When the line with "then .base else .splice" is reached, include it and stop; before that, copy each line of the listing exactly from the first.

--*--

-- ==== Sys2Proof/Machine/Snapshot.lean ====
section
/-! DEFINITION. Suspend, resume and the four snapshots (07): SUSPEND, RESUME, READ_SNAPSHOT,
LOAD_SNAPSHOT and DISCARD_SNAPSHOT. -/

namespace Sys2Proof.Machine

/-! ## Frames of snapshots -/

/-- A frame of the run as a snapshot keeps it, with its skip and its pattern's generation (R118); a
SPLICE frame's slot index and passes left are the layout's 0xFF (R178). -/
def State.snapFrame (s : State) (g : SavedFrame) : SnapFrame :=
  { kind := if g.frame.base.isSome then .base else .splice
    pattern := g.frame.pattern
    slot := (g.frame.base.map fun b => BitVec.ofNat 8 b.slot.val).getD 0xFF
    pos := g.frame.pos
    passesLeft := (g.frame.base.map fun b => BitVec.ofNat 8 b.passesLeft).getD 0xFF
    skip := g.skip
    timing := g.frame.timing
    generation := s.store.directory[g.frame.pattern].generation }

/-- A snapshot's frame as the run holds it (R122 step 5). -/
def SnapFrame.runFrame (f : SnapFrame) : RunFrame :=
  { pattern := f.pattern
    pos := f.pos
    timing := f.timing
    base :=
      if f.kind = .base then
        (SlotIndex.ofByte? f.slot).map fun i => ⟨i, f.passesLeft.toNat⟩
      else none }

/-- A snapshot's frame as the context stack holds it, with its skip-on-return. -/
def SnapFrame.saved (f : SnapFrame) : SavedFrame := ⟨f.runFrame, f.skip⟩

/-- A snapshot written. -/
def State.putSnapshot (s : State) (n : SnapshotId) (x : Snapshot) : State :=
  s.withEngine { s.engine with snapshots := s.engine.snapshots.set n.val x }

/-! ## SUSPEND (R117 to R119) -/

/-- What a suspend saves, "while the frames still stand" (R118). -/
def State.savedRun (s : State) : Snapshot :=
  { state := .suspended
    options := s.engine.options
    version := s.rotation.version
    stepCounter := s.engine.stepCounter
    failingSteps := s.checker.failingSteps
    frames := s.engine.frames.map s.snapFrame }

/-- SUSPEND's reply (R119): snapshot number, frame count, saved version, counter and failing-step
count, and whether the run end carried out a waiting swap. -/
def suspendResults (n : SnapshotId) (x : Snapshot) (swapped : Bool) : List Byte :=
  byte n.val ++ byte x.frames.length ++ bytesC x.version ++ bytesC x.stepCounter
    ++ bytes2 x.failingSteps ++ bytesB swapped

/-- SUSPEND (snapshot). -/
def suspend (snapshot : Byte) (s : State) : Served :=
  unlessLocked s <|
    if !s.engine.rotationLive then refuse .state s
    else match SnapshotId.ofByte? snapshot with
      | none => refuse .range s
      | some n =>
        if s.engine.snapshots[n].state ≠ .empty then refuse .existsAlready s
        else accept (runEnd .suspended (s.putSnapshot n s.savedRun))
          (suspendResults n s.savedRun s.rotation.swapWaiting)

/-- SUSPEND's payload. -/
def serveSuspend : List Byte → State → Served
  | [snapshot], s => suspend snapshot s
  | _, s => refuse .badLength s

/-- SUSPEND. -/
def execSuspend (r : Req) (s : State) : Host.Outcome State Fault Refusal :=
  .next (serveRequest (r.frame Kind.suspend) serveSuspend s)

/-! ## RESUME (R120 to R122) -/

/-- A frame whose pattern is UNDEFINED or has another generation than the frame records (R120 check
6). -/
def State.staleFrame (s : State) (f : SnapFrame) : Bool :=
  !(s.store.content f.pattern).isDefined || s.store.directory[f.pattern].generation != f.generation

/-- The conditions of a BASE frame (R121). -/
def State.baseConsistent (s : State) (f : SnapFrame) : Bool :=
  match SlotIndex.ofByte? f.slot with
  | none => false
  | some i =>
    let r := s.rotation.active.slots[i]
    let n := (s.store.content f.pattern).length
    i.val < s.rotation.active.count && f.pattern = r.pattern
      && 1 ≤ f.passesLeft.toNat && f.passesLeft.toNat ≤ r.dwell
      && f.pos.index < n && suited r.direction n f.pos

/-- The conditions of a SPLICE frame (R121). -/
def State.spliceConsistent (s : State) (f : SnapFrame) : Bool :=
  f.pos.index < (s.store.content f.pattern).length && f.pos.phase = .ascending

/-- A frame is consistent; the last frame's skip-on-return is not read (R121). -/
def State.consistent (s : State) (f : SnapFrame) (last : Bool) : Bool :=
  (match f.kind with
   | .base => s.baseConsistent f
   | .splice => s.spliceConsistent f)
    && (last || f.skip ≤ 255)

/-- The index, from `k` on, of the lowest frame that is not consistent. -/
def State.inconsistentAt (s : State) (k : Nat) : List SnapFrame → Option Nat
  | [] => none
  | f :: rest =>
    if s.consistent f rest.isEmpty then s.inconsistentAt (k + 1) rest else some k

/-- The index, from `k` on, and the frame of the lowest stale frame. -/
def State.staleAt (s : State) (k : Nat) : List SnapFrame → Option (Nat × SnapFrame)
  | [] => none
  | f :: rest => if s.staleFrame f then some (k, f) else s.staleAt (k + 1) rest

/-- What a refusal at check 6 carries: frame index, pattern id, entry state, generation (R120). -/
def State.staleResults (s : State) (k : Nat) (f : SnapFrame) : List Byte :=
  byte k ++ byte f.pattern.val ++ byte (s.store.content f.pattern).code
    ++ bytesC s.store.directory[f.pattern].generation

/-- The refusals of checks 5 to 7, with their results (R120). -/
def State.resumeRefusal (s : State) (x : Snapshot) : Option Reply :=
  if x.version ≠ s.rotation.version then some ⟨.stale, []⟩
  else match s.staleAt 0 x.frames with
    | some (k, f) => some ⟨.stale, s.staleResults k f⟩
    | none => (s.inconsistentAt 0 x.frames).map fun k => ⟨.invalid, byte k⟩

/-- The checker's part of a resume (R122 step 3). -/
def Checker.resume (c : Checker) (failing : Nat) : Checker :=
  { c with failingSteps := failing, firstFailNotified := 0 < failing }

/-- The engine's part of a resume: options, kind, counter, frames (R122 steps 1 to 5). -/
def Engine.resume (e : Engine) (x : Snapshot) : Engine :=
  { e.startRun .rotation with
    options := x.options
    stepCounter := x.stepCounter
    pendingSplice := none
    live := (x.frames.map SnapFrame.runFrame).getLast?
    stack := (x.frames.map SnapFrame.saved).dropLast.reverse }

/-- The resume, "as one event" (R122). -/
def resumeRun (n : SnapshotId) (x : Snapshot) (s : State) : State :=
  stepStart
    (({ s with
        engine := s.engine.resume x
        checker := s.checker.resume x.failingSteps } : State).putSnapshot n Snapshot.none)

/-- RESUME's reply: stack depth and step counter restored, and the engine state (R122). -/
def resumeResults (x : Snapshot) (t : State) : List Byte :=
  byte (x.frames.length - 1) ++ bytesC x.stepCounter ++ [t.engine.mode.code]

/-- RESUME (snapshot). -/
def resume (snapshot : Byte) (s : State) : Served :=
  unlessLocked s <|
    if s.engine.mode ≠ .idle then refuse .state s
    else match SnapshotId.ofByte? snapshot with
      | none => refuse .range s
      | some n =>
        if s.engine.snapshots[n].state = .empty then refuse .empty s
        else match s.resumeRefusal s.engine.snapshots[n] with
          | some r => refuseWith r.status r.results s
          | none =>
            let t := resumeRun n s.engine.snapshots[n] s
            accept t (resumeResults s.engine.snapshots[n] t)

/-- RESUME's payload. -/
def serveResume : List Byte → State → Served
  | [snapshot], s => resume snapshot s
  | _, s => refuse .badLength s

/-- RESUME. -/
def execResume (r : Req) (s : State) : Host.Outcome State Fault Refusal :=
  .next (serveRequest (r.frame Kind.resume) serveResume s)

/-! ## READ_SNAPSHOT (R124) -/

/-- READ_SNAPSHOT (snapshot): the state, then the LOAD_SNAPSHOT layout from the mode onward (R178). -/
def readSnapshot (snapshot : Byte) (s : State) : Served :=
  match SnapshotId.ofByte? snapshot with
  | none => refuse .range s
  | some n => accept s ([s.engine.snapshots[n].state.code] ++ s.engine.snapshots[n].bytes)

/-- READ_SNAPSHOT's payload. -/
def serveReadSnapshot : List Byte → State → Served
  | [snapshot], s => readSnapshot snapshot s
  | _, s => refuse .badLength s

/-- READ_SNAPSHOT. -/
def execReadSnapshot (r : Req) (s : State) : Host.Outcome State Fault Refusal :=
  .next (serveRequest (r.frame Kind.readSnapshot) serveReadSnapshot s)

/-! ## LOAD_SNAPSHOT (R124) -/

/-- The header of a record: mode, stop-on-fail, wait timeout, clear-at-start, version, step counter and
failing-step count, 15 bytes, with its frames; none where the mode names no value. -/
def Snapshot.ofHeader? (frames : List SnapFrame) : List Byte → Option Snapshot
  | [mode, stopOnFail, w1, w0, clear, v3, v2, v1, v0, c3, c2, c1, c0, f1, f0] =>
    (RunMode.ofByte? mode).map fun m =>
      { state := .loaded
        options := ⟨m, stopOnFail.toNat, num2 w1 w0, yes clear⟩
        version := count4 v3 v2 v1 v0
        stepCounter := count4 c3 c2 c1 c0
        failingSteps := num2 f1 f0
        frames := frames }
  | _ => .none

/-- The record's checks of form (R124 check 3): none where it is refused RANGE. -/
def Snapshot.ofRecord? (header : List Byte) (frames : List (List Byte)) : Option Snapshot :=
  match snapFramesOf? frames with
  | .none => .none
  | some fs => if snapFormOk fs then Snapshot.ofHeader? fs header else .none

/-- LOAD_SNAPSHOT (snapshot, record). -/
def loadSnapshot (snapshot : Byte) (header : List Byte) (frames : List (List Byte)) (s : State) :
    Served :=
  unlessLocked s <|
    match SnapshotId.ofByte? snapshot with
    | none => refuse .range s
    | some n =>
      match Snapshot.ofRecord? header frames with
      | none => refuse .range s
      | some x =>
        if s.engine.snapshots[n].state ≠ .empty then refuse .existsAlready s
        else accept (s.putSnapshot n x) []

/-- LOAD_SNAPSHOT's payload: 17 + 14 × frame count bytes, the count read from byte 16 (R178). -/
def serveLoadSnapshot (p : List Byte) (s : State) : Served :=
  let count := (p.getD 16 0).toNat
  if 17 ≤ p.length && p.length = 17 + 14 * count then
    loadSnapshot (p.getD 0 0) ((p.drop 1).take 15) (pieces 14 count (p.drop 17)) s
  else refuse .badLength s

/-- LOAD_SNAPSHOT. -/
def execLoadSnapshot (r : Req) (s : State) : Host.Outcome State Fault Refusal :=
  .next (serveRequest (r.frame Kind.loadSnapshot) serveLoadSnapshot s)

/-! ## DISCARD_SNAPSHOT (R125) -/

/-- DISCARD_SNAPSHOT (snapshot): the reply carries the state held before. -/
def discardSnapshot (snapshot : Byte) (s : State) : Served :=
  unlessLocked s <|
    match SnapshotId.ofByte? snapshot with
    | none => refuse .range s
    | some n => accept (s.putSnapshot n Snapshot.none) [s.engine.snapshots[n].state.code]

/-- DISCARD_SNAPSHOT's payload. -/
def serveDiscardSnapshot : List Byte → State → Served
  | [snapshot], s => discardSnapshot snapshot s
  | _, s => refuse .badLength s

/-- DISCARD_SNAPSHOT. -/
def execDiscardSnapshot (r : Req) (s : State) : Host.Outcome State Fault Refusal :=
  .next (serveRequest (r.frame Kind.discardSnapshot) serveDiscardSnapshot s)

end Sys2Proof.Machine
end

--*--

**EXERCISE RESPONSE**
-- ==== Sys2Proof/Machine/Snapshot.lean ====
section
/-! DEFINITION. Suspend, resume and the four snapshots (07): SUSPEND, RESUME, READ_SNAPSHOT,
LOAD_SNAPSHOT and DISCARD_SNAPSHOT. -/

namespace Sys2Proof.Machine

/-! ## Frames of snapshots -/

/-- A frame of the run as a snapshot keeps it, with its skip and its pattern's generation (R118); a
SPLICE frame's slot index and passes left are the layout's 0xFF (R178). -/
def State.snapFrame (s : State) (g : SavedFrame) : SnapFrame :=
  { kind := if g.frame.base.isSome then .base else .splice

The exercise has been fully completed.